Data in this exercise section start

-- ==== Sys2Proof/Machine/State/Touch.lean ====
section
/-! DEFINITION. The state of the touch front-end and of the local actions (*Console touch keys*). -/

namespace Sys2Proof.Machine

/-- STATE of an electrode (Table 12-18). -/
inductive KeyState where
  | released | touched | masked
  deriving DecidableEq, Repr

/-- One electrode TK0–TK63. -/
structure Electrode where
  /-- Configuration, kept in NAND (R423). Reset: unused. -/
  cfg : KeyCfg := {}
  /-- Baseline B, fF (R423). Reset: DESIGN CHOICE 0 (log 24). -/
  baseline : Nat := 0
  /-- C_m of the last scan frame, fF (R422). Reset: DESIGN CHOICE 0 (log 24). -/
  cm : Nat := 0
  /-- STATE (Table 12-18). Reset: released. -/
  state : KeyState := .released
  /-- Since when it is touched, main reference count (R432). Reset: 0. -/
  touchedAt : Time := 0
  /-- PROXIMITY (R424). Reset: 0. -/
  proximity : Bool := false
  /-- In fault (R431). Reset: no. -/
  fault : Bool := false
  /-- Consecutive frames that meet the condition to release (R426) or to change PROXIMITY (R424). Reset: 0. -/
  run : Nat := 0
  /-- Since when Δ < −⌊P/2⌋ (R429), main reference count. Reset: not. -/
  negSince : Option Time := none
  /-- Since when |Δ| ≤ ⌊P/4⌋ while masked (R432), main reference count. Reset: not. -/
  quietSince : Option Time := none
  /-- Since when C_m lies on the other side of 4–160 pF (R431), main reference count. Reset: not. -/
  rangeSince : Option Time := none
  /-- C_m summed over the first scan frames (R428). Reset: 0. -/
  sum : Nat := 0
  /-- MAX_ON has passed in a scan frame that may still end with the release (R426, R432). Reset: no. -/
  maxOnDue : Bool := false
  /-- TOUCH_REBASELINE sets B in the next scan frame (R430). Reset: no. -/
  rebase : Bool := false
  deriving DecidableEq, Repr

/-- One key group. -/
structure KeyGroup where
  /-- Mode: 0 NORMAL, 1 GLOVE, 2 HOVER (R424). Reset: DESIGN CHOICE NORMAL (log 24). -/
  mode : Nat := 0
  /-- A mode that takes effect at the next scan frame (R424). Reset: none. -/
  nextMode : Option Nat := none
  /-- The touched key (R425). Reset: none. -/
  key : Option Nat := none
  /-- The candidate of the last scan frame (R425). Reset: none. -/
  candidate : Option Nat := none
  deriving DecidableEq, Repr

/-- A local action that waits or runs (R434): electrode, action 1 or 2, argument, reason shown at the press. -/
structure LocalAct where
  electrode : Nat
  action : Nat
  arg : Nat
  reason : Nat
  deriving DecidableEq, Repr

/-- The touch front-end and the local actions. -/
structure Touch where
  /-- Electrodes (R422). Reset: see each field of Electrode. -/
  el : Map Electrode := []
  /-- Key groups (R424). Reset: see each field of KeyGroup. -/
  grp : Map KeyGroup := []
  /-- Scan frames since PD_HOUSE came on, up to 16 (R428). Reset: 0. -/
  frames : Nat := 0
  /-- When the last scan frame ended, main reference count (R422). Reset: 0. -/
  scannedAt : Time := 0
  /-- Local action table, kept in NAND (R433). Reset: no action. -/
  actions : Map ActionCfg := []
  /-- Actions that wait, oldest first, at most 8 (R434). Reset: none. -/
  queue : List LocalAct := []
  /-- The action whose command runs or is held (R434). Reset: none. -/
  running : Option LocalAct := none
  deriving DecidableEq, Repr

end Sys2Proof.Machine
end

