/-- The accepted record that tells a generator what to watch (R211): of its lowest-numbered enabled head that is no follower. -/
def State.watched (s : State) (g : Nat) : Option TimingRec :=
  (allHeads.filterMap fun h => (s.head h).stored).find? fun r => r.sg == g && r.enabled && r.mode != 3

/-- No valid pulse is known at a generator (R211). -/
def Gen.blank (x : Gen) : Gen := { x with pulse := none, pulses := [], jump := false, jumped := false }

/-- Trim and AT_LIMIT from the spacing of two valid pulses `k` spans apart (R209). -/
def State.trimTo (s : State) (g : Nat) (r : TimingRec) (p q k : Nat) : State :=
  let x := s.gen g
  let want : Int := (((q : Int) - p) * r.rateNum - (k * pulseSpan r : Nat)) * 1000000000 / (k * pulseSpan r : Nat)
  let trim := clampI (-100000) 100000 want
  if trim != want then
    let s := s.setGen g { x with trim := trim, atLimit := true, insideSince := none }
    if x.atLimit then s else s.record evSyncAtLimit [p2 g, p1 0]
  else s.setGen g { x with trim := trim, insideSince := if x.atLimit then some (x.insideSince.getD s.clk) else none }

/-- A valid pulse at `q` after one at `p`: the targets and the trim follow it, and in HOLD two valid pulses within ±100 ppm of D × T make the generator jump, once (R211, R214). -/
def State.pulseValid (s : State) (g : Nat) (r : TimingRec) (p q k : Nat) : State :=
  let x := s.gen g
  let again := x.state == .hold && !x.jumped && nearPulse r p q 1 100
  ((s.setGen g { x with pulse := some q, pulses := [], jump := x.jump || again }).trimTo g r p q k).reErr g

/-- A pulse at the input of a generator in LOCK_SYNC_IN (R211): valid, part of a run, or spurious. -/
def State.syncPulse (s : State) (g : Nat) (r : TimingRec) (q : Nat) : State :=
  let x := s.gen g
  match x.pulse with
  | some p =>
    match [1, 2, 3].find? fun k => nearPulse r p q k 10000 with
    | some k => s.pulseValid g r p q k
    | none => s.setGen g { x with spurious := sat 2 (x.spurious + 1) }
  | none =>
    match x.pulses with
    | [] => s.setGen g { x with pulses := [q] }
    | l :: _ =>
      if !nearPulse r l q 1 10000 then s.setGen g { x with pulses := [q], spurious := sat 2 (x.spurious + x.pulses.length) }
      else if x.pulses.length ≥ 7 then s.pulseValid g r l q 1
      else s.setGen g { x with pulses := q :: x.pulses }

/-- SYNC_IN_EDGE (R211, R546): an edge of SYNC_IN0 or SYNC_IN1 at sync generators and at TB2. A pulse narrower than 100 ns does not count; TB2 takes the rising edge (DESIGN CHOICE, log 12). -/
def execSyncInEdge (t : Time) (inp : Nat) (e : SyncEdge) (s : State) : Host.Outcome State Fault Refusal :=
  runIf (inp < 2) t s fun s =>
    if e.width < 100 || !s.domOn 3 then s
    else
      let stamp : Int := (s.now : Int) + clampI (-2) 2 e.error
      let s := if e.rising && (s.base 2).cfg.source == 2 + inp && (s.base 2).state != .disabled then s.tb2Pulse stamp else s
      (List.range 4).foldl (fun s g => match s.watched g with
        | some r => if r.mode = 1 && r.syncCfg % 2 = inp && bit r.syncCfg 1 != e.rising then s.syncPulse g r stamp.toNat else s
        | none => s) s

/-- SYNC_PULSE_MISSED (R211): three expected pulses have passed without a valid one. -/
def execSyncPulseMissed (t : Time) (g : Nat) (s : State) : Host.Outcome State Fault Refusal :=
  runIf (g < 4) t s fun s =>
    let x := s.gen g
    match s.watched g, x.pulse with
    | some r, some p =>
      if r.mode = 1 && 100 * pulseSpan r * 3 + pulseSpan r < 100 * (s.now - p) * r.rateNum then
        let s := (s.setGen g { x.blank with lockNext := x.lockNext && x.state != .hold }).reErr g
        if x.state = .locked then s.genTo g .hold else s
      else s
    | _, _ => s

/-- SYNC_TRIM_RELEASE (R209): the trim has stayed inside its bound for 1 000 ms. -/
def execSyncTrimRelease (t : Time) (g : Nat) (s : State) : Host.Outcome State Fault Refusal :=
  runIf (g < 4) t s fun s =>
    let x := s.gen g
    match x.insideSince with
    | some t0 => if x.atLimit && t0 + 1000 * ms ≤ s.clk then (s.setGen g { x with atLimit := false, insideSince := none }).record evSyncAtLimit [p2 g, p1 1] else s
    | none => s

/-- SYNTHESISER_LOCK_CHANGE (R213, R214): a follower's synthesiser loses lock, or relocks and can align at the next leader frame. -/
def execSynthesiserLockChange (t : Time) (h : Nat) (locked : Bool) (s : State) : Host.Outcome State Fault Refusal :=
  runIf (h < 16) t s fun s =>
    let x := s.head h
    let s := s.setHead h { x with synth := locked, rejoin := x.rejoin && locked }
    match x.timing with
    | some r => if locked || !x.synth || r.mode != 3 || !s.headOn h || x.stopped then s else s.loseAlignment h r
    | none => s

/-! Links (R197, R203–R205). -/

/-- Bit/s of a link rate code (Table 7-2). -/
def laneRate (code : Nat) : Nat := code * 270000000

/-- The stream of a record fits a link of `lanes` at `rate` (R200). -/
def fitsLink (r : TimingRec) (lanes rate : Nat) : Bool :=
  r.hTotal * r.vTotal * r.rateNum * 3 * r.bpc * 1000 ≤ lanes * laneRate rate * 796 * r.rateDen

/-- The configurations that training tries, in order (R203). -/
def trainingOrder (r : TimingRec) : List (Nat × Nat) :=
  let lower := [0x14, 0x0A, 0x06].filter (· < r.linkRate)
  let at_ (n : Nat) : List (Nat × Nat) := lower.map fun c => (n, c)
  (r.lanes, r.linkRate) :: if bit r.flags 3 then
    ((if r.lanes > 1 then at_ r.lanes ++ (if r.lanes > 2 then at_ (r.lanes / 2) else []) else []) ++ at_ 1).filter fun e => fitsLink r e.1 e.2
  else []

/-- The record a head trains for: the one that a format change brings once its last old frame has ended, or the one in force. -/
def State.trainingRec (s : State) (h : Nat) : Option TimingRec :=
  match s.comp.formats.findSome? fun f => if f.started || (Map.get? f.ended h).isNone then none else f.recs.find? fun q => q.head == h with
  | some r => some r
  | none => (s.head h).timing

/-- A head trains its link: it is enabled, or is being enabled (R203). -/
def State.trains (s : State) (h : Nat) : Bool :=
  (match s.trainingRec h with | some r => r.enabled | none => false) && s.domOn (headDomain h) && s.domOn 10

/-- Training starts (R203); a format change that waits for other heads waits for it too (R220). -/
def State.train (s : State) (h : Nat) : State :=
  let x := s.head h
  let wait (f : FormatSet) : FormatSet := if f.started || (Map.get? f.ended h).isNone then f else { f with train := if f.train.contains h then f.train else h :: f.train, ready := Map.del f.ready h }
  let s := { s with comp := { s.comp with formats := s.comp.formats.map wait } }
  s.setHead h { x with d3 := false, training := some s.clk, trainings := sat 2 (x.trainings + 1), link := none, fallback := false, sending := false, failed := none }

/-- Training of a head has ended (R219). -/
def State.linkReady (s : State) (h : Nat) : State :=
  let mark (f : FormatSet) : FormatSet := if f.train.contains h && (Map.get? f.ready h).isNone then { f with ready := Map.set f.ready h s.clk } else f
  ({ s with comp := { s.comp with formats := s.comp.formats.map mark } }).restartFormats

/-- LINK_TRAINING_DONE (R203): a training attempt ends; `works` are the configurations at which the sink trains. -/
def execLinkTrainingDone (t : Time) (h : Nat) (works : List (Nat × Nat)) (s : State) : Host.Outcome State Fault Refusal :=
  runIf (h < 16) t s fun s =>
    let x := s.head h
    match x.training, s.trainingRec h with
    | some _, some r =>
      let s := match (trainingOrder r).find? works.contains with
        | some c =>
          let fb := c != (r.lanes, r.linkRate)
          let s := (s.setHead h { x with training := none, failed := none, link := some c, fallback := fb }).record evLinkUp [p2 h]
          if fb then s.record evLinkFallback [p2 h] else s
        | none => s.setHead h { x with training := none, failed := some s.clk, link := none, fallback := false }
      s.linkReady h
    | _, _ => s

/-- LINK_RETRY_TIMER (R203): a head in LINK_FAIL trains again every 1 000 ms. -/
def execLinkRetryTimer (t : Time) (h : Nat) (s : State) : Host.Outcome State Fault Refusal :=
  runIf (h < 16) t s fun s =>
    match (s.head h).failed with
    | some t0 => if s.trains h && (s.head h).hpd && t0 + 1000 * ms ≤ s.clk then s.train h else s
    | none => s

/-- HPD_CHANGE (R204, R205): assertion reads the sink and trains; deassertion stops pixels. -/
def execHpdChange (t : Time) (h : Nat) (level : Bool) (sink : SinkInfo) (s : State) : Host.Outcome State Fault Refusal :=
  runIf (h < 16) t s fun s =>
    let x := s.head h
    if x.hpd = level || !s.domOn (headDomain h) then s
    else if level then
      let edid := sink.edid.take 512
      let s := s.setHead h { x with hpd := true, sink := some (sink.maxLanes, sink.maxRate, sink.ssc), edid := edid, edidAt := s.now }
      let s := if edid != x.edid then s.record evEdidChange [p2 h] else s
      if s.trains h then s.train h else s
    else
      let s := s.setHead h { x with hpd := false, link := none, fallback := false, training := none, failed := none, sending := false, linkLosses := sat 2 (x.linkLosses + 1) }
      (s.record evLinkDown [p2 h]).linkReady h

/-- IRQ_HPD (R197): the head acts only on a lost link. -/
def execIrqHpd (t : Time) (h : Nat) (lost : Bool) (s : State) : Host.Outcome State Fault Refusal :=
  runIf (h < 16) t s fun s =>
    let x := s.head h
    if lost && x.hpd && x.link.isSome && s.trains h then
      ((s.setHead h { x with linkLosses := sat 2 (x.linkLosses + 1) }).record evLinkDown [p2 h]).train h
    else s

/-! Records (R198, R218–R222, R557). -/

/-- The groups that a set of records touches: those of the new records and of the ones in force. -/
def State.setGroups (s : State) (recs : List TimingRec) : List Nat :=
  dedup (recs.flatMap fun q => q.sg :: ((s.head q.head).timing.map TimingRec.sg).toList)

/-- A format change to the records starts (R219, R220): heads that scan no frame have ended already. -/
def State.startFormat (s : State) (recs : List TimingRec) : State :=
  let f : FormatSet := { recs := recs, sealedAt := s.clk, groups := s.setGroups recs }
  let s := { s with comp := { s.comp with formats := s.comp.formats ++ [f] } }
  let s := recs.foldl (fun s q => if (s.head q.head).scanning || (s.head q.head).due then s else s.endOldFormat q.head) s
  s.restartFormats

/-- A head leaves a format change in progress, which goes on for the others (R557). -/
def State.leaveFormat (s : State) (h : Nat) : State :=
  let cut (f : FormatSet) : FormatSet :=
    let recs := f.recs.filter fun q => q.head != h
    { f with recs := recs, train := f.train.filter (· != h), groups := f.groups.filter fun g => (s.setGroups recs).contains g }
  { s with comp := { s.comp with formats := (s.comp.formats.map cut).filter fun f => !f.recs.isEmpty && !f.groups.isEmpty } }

Data in this exercise section end

Scan the data above for the string "reErr". Copy every line in which it appears.

  ((s.setGen g { x with pulse := some q, pulses := [], jump := x.jump || again }).trimTo g r p q k).reErr g
        let s := (s.setGen g { x.blank with lockNext := x.lockNext && x.state != .hold }).reErr g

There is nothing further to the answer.